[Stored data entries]
--- START ---

/-! ### The link -/

/-- The falling edge of the chip select latches the status byte with the flags of Table 10-5, for every transaction
command, and Pk_SDO, high-impedance before it, is driven from it on; and a transaction command is its falling edge
followed by the rest. During a device reset a transaction command changes nothing, and neither does a falling edge
while a transaction is open, nor a rest whose falling edge was not recognised (R170, R171, R185, R121, R143; log entry 10). -/
def Obligations.FallingEdgeLatchesStatus : Prop :=
  (∀ (c : Instr) (p : Port) (s : State), linkPort c = some p → s.resetting = none → (s.port p).transaction = none →
    Settled s →
    ∃ t status, exec (spanned .fall c) s = .next t ∧
      t.port p = { s.port p with transaction := some ⟨status, s.device = .starting⟩ } ∧
      sdoPin (s.port p) = .highImpedance ∧ sdoPin (t.port p) = .driven ∧
      (status.getLsbD 7 = true ↔ ∃ r, (s.port p).state = .ready r) ∧
      (status.getLsbD 6 = true ↔ ∃ e, (s.port p).state = .executing e) ∧
      status.getLsbD 5 = (s.port p).busyDrop ∧ status.getLsbD 4 = (s.port p).frameError ∧
      (status.getLsbD 3 = true ↔ (s.queue p).records ≠ []) ∧
      status.extractLsb' 1 2 = deviceStateCode s.device ∧
      (status.getLsbD 0 = true ↔ ∃ a, AttachedAs p a s) ∧
      (AttnAgrees s → t.attn[p] = s.attn[p]) ∧ Frame { ports := only p } s t) ∧
  (∀ (c : Instr) (p : Port) (s t : State), linkPort c = some p → exec (spanned .fall c) s = .next t →
    exec (spanned .whole c) s = exec (spanned .rest c) t) ∧
  ∀ (c : Instr) (p : Port) (s : State), linkPort c = some p → Settled s →
    ((s.port p).transaction ≠ none → exec (spanned .fall c) s = .next s) ∧
    ((s.port p).transaction = none → exec (spanned .rest c) s = .next s) ∧
    (s.resetting ≠ none → (s.port p).transaction = none → ∀ span, exec (spanned span c) s = .next s)

/-- STATUS_POLL shifts out the status byte MSB first, then ones, leaves Pk_SDO high-impedance, and changes no state, in
every port state and in STARTING alike (R170, R179). Conventions of the model: log entries 10 and 11. -/
def Obligations.StatusPollChangesNothing : Prop :=
  ∀ (p : Port) (clocks : Nat) (span : Span) (o : OpenTransaction) (s : State), Opened p s span o →
    ∃ t, exec (.statusPoll p clocks span) s = .next t ∧
      t.port p = { s.port p with transaction := none, sdo := (t.port p).sdo } ∧
      sdoPin (t.port p) = .highImpedance ∧ (t.port p).sdo.length = clocks ∧
      (∀ k, k < clocks → (t.port p).sdo[k]? = some (if k < 8 then o.status.getLsbD (7 - k) else true)) ∧
      (AttnAgrees s → t.attn[p] = s.attn[p]) ∧ Frame { ports := only p } s t

/-- READ_RESPONSE in RESPONSE_READY shifts out the response after the status byte; a read through the CRC byte empties
the slot, a shorter one leaves it. In IDLE and EXECUTING it shifts out the empty frame and changes nothing; Pk_SDO is
high-impedance after it (R170, R177, R178). Conventions of the model: log entries 10 and 11. -/
def Obligations.ReadResponseDeliversOnce : Prop :=
  ∀ (p : Port) (clocks : Nat) (span : Span) (o : OpenTransaction) (s : State), Opened p s span o → o.starting = false →
    8 ≤ clocks →
    (∀ r, (s.port p).state = .ready r →
      ∃ t, exec (.readResponse p clocks span) s = .next t ∧
        (t.port p).sdo = shiftedOut clocks (o.status :: ([r.tag, r.code, resultByte r.reply.result,
          countByte r.reply.payload.length] ++ r.reply.payload ++
          [crc8 ([r.tag, r.code, resultByte r.reply.result, countByte r.reply.payload.length] ++ r.reply.payload)])) ∧
        (8 * (1 + (5 + r.reply.payload.length)) ≤ clocks →
          t.port p = { s.port p with state := .idle, transaction := none, sdo := (t.port p).sdo } ∧
          (t.attn[p] = true ↔ (s.queue p).records ≠ [])) ∧
        (clocks < 8 * (1 + (5 + r.reply.payload.length)) →
          t.port p = { s.port p with transaction := none, sdo := (t.port p).sdo }) ∧
        sdoPin (t.port p) = .highImpedance ∧ Frame { ports := only p } s t) ∧
    ((∀ r, (s.port p).state ≠ .ready r) →
      ∃ t, exec (.readResponse p clocks span) s = .next t ∧
        t.port p = { s.port p with
          transaction := none, sdo := shiftedOut clocks [o.status, 0x00#8, 0x00#8, 0x00#8, 0x00#8, 0x00#8] } ∧
        sdoPin (t.port p) = .highImpedance ∧ (AttnAgrees s → t.attn[p] = s.attn[p]) ∧
        Frame { ports := only p } s t)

--- END ---

## [Task statement]
The required output is every line above from the one with "while a transaction" down to the one with "(∀ (c : Instr) (p : Port) (s : State), linkPort", restated word for word, ends included.

## [Worked solution]
while a transaction is open, nor a rest whose falling edge was not recognised (R170, R171, R185, R121, R143; log entry 10). -/
def Obligations.FallingEdgeLatchesStatus : Prop :=
  (∀ (c : Instr) (p : Port) (s : State), linkPort c = some p → s.resetting = none → (s.port p).transaction = none →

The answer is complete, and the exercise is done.